YOUR TASK:
Set down exactly the entries below, beginning at their first line and ending at the line with "fun ho hp => startStepDone_passes".

*** Opening of TASK INPUT ***

/-- Settles O58: each clause by the rule for its command or event. -/
theorem startsRestartsFirmwareAndMailboxes : Obligations.StartsRestartsFirmwareAndMailboxes := by
  refine ⟨fun s => ⟨fun hv hs => ?inTolerance, vddAoInTolerance_starts, vddAoLoss_spec s⟩, fun n s hp hv => ?release,
    fun s hp => ?assert, fun n i s r h => ⟨fun ho hs => ?closed, fun c ho hc => startStepDone_fails h ho hc,
      fun ho hp => startStepDone_passes h ho hp, fun ho hn => ?last⟩,
    fun n w s r h => ⟨fun hb hs => ?early, fun ho hb => ?overrun⟩,
    fun c s ha => ⟨fun hr => ?restart, fun hr hs => ?again⟩,
    fun s => ⟨fun hr hs => ?noRestart, fun r hr hd hs => ?restartEarly, fun r hr hd => ?restartDue,
      fun x hx => ⟨fun hd hs => ?resetEarly, fun hd => ?resetDue⟩⟩,
    fun c s v bs off hoff ha hlen halign hend hread => ?download, fun c s img himg ha hl => ?activate,
    fun c s m x hm hx ha hi => ?send, fun c s m x hm hx ha => ?read⟩
  case inTolerance =>
    rw [exec, execVddAoInTolerance, if_pos hv]
    exact ends_undisturbed hs (.refl s)
  case release => exact ⟨_, rfl, porRelease_spec hp hv⟩
  case assert =>
    refine ⟨_, rfl, ?_⟩
    rw [if_pos hp]
    exact porAssert_spec s
  case closed =>
    rw [exec, execStartStepDone, startStep_closed h ho]
    exact ends_undisturbed hs (.refl s)
  case last =>
    refine ⟨_, rfl, ?_⟩
    rw [startStep_open h ho, lastStep_ready hn]
    exact becomeReady_spec s r.warm i.setVer
  case early =>
    rw [exec, execStartStepOverrun, startOverrun_waits h hb]
    exact ends_undisturbed hs (.refl s)
  case overrun =>
    refine ⟨_, rfl, ?_⟩
    rw [startOverrun_fails h ho hb]
    exact ended_failStart h n 4
  case restart => exact ⟨_, exec_devRestart_first ha hr, devRestart_spec c s⟩
  case again =>
    rw [exec, execDevRestart]
    exact runCmd_refuses _ _ hs ha (by simp [firstFail, Option.isSome_iff_ne_none.mpr hr])
  case noRestart =>
    rw [exec, execRestartDeadline, restartDeadline_none hr]
    exact ends_undisturbed hs (.refl s)
  case restartEarly =>
    rw [exec, execRestartDeadline, restartDeadline_waits hr hd]
    exact ends_undisturbed hs (.refl s)
  case restartDue =>
    refine ⟨_, rfl, ?_⟩
    rw [restartDeadline_due hr hd, ended_fw]
    exact ⟨beginStart_start _ s, beginStart_restart _ s⟩
  case resetEarly =>
    rw [exec, execPackageReset, packageReset_waits hx hd]
    exact ends_undisturbed hs (.refl s)
  case resetDue =>
    refine ⟨_, rfl, ?_⟩
    rw [packageReset_due hx hd, ended_fw, ended_mem_quiet _ _ (beginStart_todo true s)]
    exact ⟨beginStart_pkgReset true s, beginStart_start true s, beginStart_warm_mem s⟩
  case download =>
    subst hoff
    have hrun := exec_fwDownload ha hlen halign hend hread
    exact ⟨hrun, _, hrun, fwDownload_stores bs _ (fwDownload_read_fw hread)⟩
  case activate =>
    rw [himg]
    exact fwActivate_spec ha hl
  case send =>
    subst hm hx
    refine ⟨fun hmay hs => ?_, fun hmay => ⟨fun hfull hs => ?_, fun hfull hr hs => ?_, fun hfull hr hf hs => ?_,
      fun hfull hr hf => ⟨_, exec_mboxSend ha hi hmay hfull hr hf, rfl, mboxSend_spec hr hf⟩⟩⟩
    · exact exec_mboxSend_refused ha hi hs (by simp [firstFail, hmay])
    · exact exec_mboxSend_refused ha hi hs (by simp [firstFail, hmay, hfull])
    · exact exec_mboxSend_refused ha hi hs (by simp [firstFail, hmay, hfull, hr])
    · exact exec_mboxSend_refused ha hi hs (by simp [firstFail, hmay, hfull, hr, hf])
  case read =>
    subst hm hx
    refine ⟨fun ho hs => exec_mboxRead_denied ha hs ho, fun ho hp => ⟨fun hfull hs => exec_mboxRead_empty ha ho hp hs hfull,
      fun v hfull hw => ?_⟩⟩
    have hrun := exec_mboxRead_full ha ho hp hfull hw
    exact ⟨hrun, _, hrun, mboxRead_spec hw⟩

end Sys2Proof.Machine
end

section
/-! PROOFS. Tables that are filled over a range, joined, or filtered by number. -/

namespace Sys2Proof.Machine

variable {α : Type}

/-- What a joined table lacks in its first part is read from its second. -/
theorem tget_append (d : α) (a b : Tab α) (i : Nat) : tget d (a ++ b) i = tget (tget d b i) a i := by
  induction a with
  | nil => rfl
  | cons e r ih => simp only [List.cons_append, tget, ih]

/-- A table filtered by number reads as before where the number stays, and as the default elsewhere. -/
theorem tget_filter_fst (d : α) (p : Nat → Bool) (t : Tab α) (i : Nat) :
    tget d (t.filter fun e => p e.1) i = if p i then tget d t i else d := by
  induction t with
  | nil => simp [tget]
  | cons e r ih =>
    rw [List.filter_cons]
    by_cases he : e.1 = i
    · subst he
      cases hp : p e.1 with
      | true => simp [tget]
      | false => simpa [hp] using ih
    · have skip : tget d (e :: r) i = tget d r i := by simp [tget, he]
      split
      · rw [skip, ← ih]
        simp [tget, he]
      · rw [skip, ih]

/-- One value at `n` numbers in a row. -/
theorem tget_run (d v : α) (first n i : Nat) :
    tget d ((List.range n).map fun k => (first + k, v)) i = if first ≤ i ∧ i < first + n then v else d := by
  induction n generalizing d with
  | zero => simp [tget]
  | succ n ih =>
    rw [List.range_succ, List.map_append, tget_append, ih]
    by_cases hi : i = first + n
    · subst hi
      simp [tget]
    · have last : tget d ([n].map fun k => (first + k, v)) i = d := by simp [tget, Ne.symm hi]
      rw [last]
      exact if_congr (by omega) rfl rfl

/-- A table written over a range reads as the value there, and as before elsewhere. -/
theorem tget_tfill [DecidableEq α] (d : α) (t : Tab α) (first n : Nat) (v : α) (i : Nat) :
    tget d (tfill d t first n v) i = if first ≤ i ∧ i < first + n then v else tget d t i := by
  have run : ∀ w : α, tget w (if v = d then [] else (List.range n).map fun k => (first + k, v)) i =
      if first ≤ i ∧ i < first + n then (if v = d then w else v) else w := by
    intro w
    split
    · simp [tget]
    · exact tget_run w v first n i
  rw [tfill, tget_append, tget_append, tget_filter_fst _ (fun k => decide (k < first)), run,
    tget_filter_fst _ (fun k => decide (first + n ≤ k))]
  rcases lt_or_ge i first with hlo | hlo
  · have hhi : ¬first + n ≤ i := by omega
    have hin : ¬(first ≤ i ∧ i < first + n) := by omega
    simp [hlo, hhi, hin]
  · have hlo' : ¬i < first := by omega
    rcases lt_or_ge i (first + n) with hhi | hhi
    · have hout : ¬first + n ≤ i := by omega
      simp only [hlo', hhi, hlo, hout, decide_false, and_self, if_true, Bool.false_eq_true, if_false]
      split
      · exact Eq.symm ‹v = d›
      · rfl
    · have hin : ¬i < first + n := by omega
      simp [hlo', hhi, hin]

end Sys2Proof.Machine
end

section
/-! PROOFS. Which lines of an access pass, and the granule check (R44, R46, R53). -/

namespace Sys2Proof.Machine

/-- A write none of whose lines is refused, and that writes each poisoned line whole, meets no bad line (R46). -/
theorem firstBad_write_none {s : State} {src ctx : Nat} {ps : List (Nat × Nat)}
    (h : ∀ p ∈ ps, lineStatus s src ctx p.1 = .ok ∧ (poisoned s p.1 = false ∨ p.2 = 64)) :
    firstBad s src ctx true ps = none := by
  induction ps with
  | nil => rfl
  | cons p r ih =>
    obtain ⟨hp, hr⟩ := List.forall_mem_cons.mp h
    obtain ⟨hl, hw⟩ := hp
    have passes : (poisoned s p.1 && (!true || p.2 != 64)) = false := by
      rcases hw with hw | hw <;> simp [hw]
    simp only [firstBad, hl, passes, Bool.false_eq_true, if_false]
    exact ih hr

/-- Settles O10: a write that meets no bad line stores its bytes, any other stores some of them, and neither goes outside. -/
theorem spoolWriteStoresItsBytesOnly : Obligations.SpoolWriteStoresItsBytesOnly := by
  intro src ctx off bs s
  exact ⟨fun h => spoolWrite_ok src ctx off bs s (firstBad_write_none h),
    fun i hi => spoolWrite_outside src ctx off bs s i hi, spoolWrite_canonical src ctx off bs s⟩

/-! ## The rows of R53 -/

section
variable {s : State} {src ctx : Nat} (off : Nat)

theorem granuleAllows_host (hc : classOf src = 8) (hi : instOf src = 2) :
    granuleAllows s src ctx off = gotHost (gotEntry s (stackOf off) (granuleOf off)) := by
  simp [granuleAllows, hc, hi]

theorem granuleAllows_context (hh : ¬(classOf src = 8 ∧ instOf src = 2)) (hx : ctx ≠ 0) :
    granuleAllows s src ctx off = true ↔ gotState (gotEntry s (stackOf off) (granuleOf off)) = gotOwned ∧
      ctxPartAt s (stackOf off) ctx = gotOwner (gotEntry s (stackOf off) (granuleOf off)) := by
  simp [granuleAllows, hh, hx]

theorem granuleAllows_trusted (hc : classOf src = 0 ∨ classOf src = 11 ∨ classOf src = 6) :
    granuleAllows s src 0 off = true := by
  have hh : ¬(classOf src = 8 ∧ instOf src = 2) := by omega
  simp [granuleAllows, hh, hc]

theorem granuleAllows_engine (hc : classOf src = 3 ∨ classOf src = 1 ∨ classOf src = 5) :
    granuleAllows s src 0 off = true ↔ gotState (gotEntry s (stackOf off) (granuleOf off)) = gotDevice := by
  have hh : ¬(classOf src = 8 ∧ instOf src = 2) := by omega
  have ht : ¬(classOf src = 0 ∨ classOf src = 11 ∨ classOf src = 6) := by omega
  simp [granuleAllows, hh, ht, hc]

theorem granuleAllows_other (hh : ¬(classOf src = 8 ∧ instOf src = 2)) (hc : classOf src ∉ [0, 1, 3, 5, 6, 11]) :
    granuleAllows s src 0 off = false := by
  simp only [List.mem_cons, List.not_mem_nil, or_false, not_or] at hc
  have ht : ¬(classOf src = 0 ∨ classOf src = 11 ∨ classOf src = 6) := by omega
  have he : ¬(classOf src = 3 ∨ classOf src = 1 ∨ classOf src = 5) := by omega
  simp [granuleAllows, hh, ht, he]

end

/-- Settles O11, row by row. -/
theorem granuleCheckTable : Obligations.GranuleCheckTable := by
  intro s src ctx off
  refine ⟨granuleAllows_host off, granuleAllows_context off, ?_, ?_, ?_⟩
  · rintro rfl
    exact granuleAllows_trusted off
  · rintro rfl
    exact granuleAllows_engine off
  · rintro rfl
    exact granuleAllows_other off

end Sys2Proof.Machine
end

section
/-! PROOFS. Spool and host requests that are admitted (R44, R46, R47, R53, R60). -/

namespace Sys2Proof.Machine

/-! ## What counting the lines of an access changes (R60, R495) -/

/-- Counting changes the snoop filter, the counters and what has left the device. -/
def Counts (s t : State) : Prop := t = { s with spl := { s.spl with filter := t.spl.filter }, cnt := t.cnt, out := t.out }

theorem Counts.refl (s : State) : Counts s s := rfl

theorem Counts.trans {s t u : State} (h : Counts s t) (k : Counts t u) : Counts s u := by
  have e := congrArg
    (fun x : State => { x with spl := { x.spl with filter := u.spl.filter }, cnt := u.cnt, out := u.out }) h
  exact Eq.trans k e

theorem bump_counts (u i n : Nat) (s : State) : Counts s (bump u i n s) := by
  rw [bump_frame]
  rfl

theorem snoopLine_counts (write : Bool) (off : Nat) (s : State) : Counts s (snoopLine write off s) := by
  have sends (o : Out) (e : Option (Nat × Bool)) :
      Counts s (emit o (setFilter (off / 64) e (bump (controller (stackOf off)) 6 1 s))) :=
    (bump_counts _ _ _ s).trans rfl
  unfold snoopLine
  split
  · exact .refl s
  · split
    · exact sends _ _
    · split
      · exact sends _ _
      · exact .refl s

theorem touchLine_counts (ctx : Nat) (write : Bool) (s : State) (p : Nat × Nat) : Counts s (touchLine ctx write s p) := by
  refine (snoopLine_counts write p.1 s).trans (.trans ?_ (bump_counts _ _ _ _))
  split <;> rfl

theorem countLines_counts (ctx : Nat) (write : Bool) (ps : List (Nat × Nat)) (s : State) :
    Counts s (countLines ctx write ps s) :=
  foldl_related .refl .trans (touchLine_counts ctx write) ps s

section
variable {s t : State} (h : Counts s t)
include h

theorem Counts.undisturbed : Undisturbed s t := by
  rw [h]
  exact ⟨rfl, rfl, rfl, rfl, rfl, rfl⟩

theorem Counts.stackUp (n : Nat) : stackUp t n = stackUp s n := by
  rw [h]
  rfl

theorem Counts.lineStatus (src ctx off : Nat) : lineStatus t src ctx off = lineStatus s src ctx off := by
  rw [h]
  rfl

theorem Counts.poisoned (off : Nat) : poisoned t off = poisoned s off := by
  rw [h]
  rfl

theorem Counts.firstBad (src ctx : Nat) (write : Bool) (ps : List (Nat × Nat)) :
    firstBad t src ctx write ps = firstBad s src ctx write ps := by
  induction ps with
  | nil => rfl
  | cons p r ih => simp only [Machine.firstBad, h.lineStatus, h.poisoned, ih]

end

/-! ## What the other parts of an access disturb -/

theorem emit_undisturbed (o : Out) (s : State) : Undisturbed s (emit o s) := ⟨rfl, rfl, rfl, rfl, rfl, rfl⟩

theorem setFilter_undisturbed (line : Nat) (e : Option (Nat × Bool)) (s : State) : Undisturbed s (setFilter line e s) :=
  ⟨rfl, rfl, rfl, rfl, rfl, rfl⟩

theorem noteUe_undisturbed (off : Nat) (s : State) : Undisturbed s (noteUe off s) := ⟨rfl, rfl, rfl, rfl, rfl, rfl⟩

theorem storePiece_undisturbed (a : Nat) (bs : List Byte) (s : State) : Undisturbed s (storePiece a bs s) :=
  ⟨rfl, rfl, rfl, rfl, rfl, rfl⟩

theorem bump_undisturbed (u i n : Nat) (s : State) : Undisturbed s (bump u i n s) := (bump_counts u i n s).undisturbed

*** Close of TASK INPUT ***

WRITTEN REPLY:
/-- Settles O58: each clause by the rule for its command or event. -/
theorem startsRestartsFirmwareAndMailboxes : Obligations.StartsRestartsFirmwareAndMailboxes := by
  refine ⟨fun s => ⟨fun hv hs => ?inTolerance, vddAoInTolerance_starts, vddAoLoss_spec s⟩, fun n s hp hv => ?release,
    fun s hp => ?assert, fun n i s r h => ⟨fun ho hs => ?closed, fun c ho hc => startStepDone_fails h ho hc,
      fun ho hp => startStepDone_passes h ho hp, fun ho hn => ?last⟩,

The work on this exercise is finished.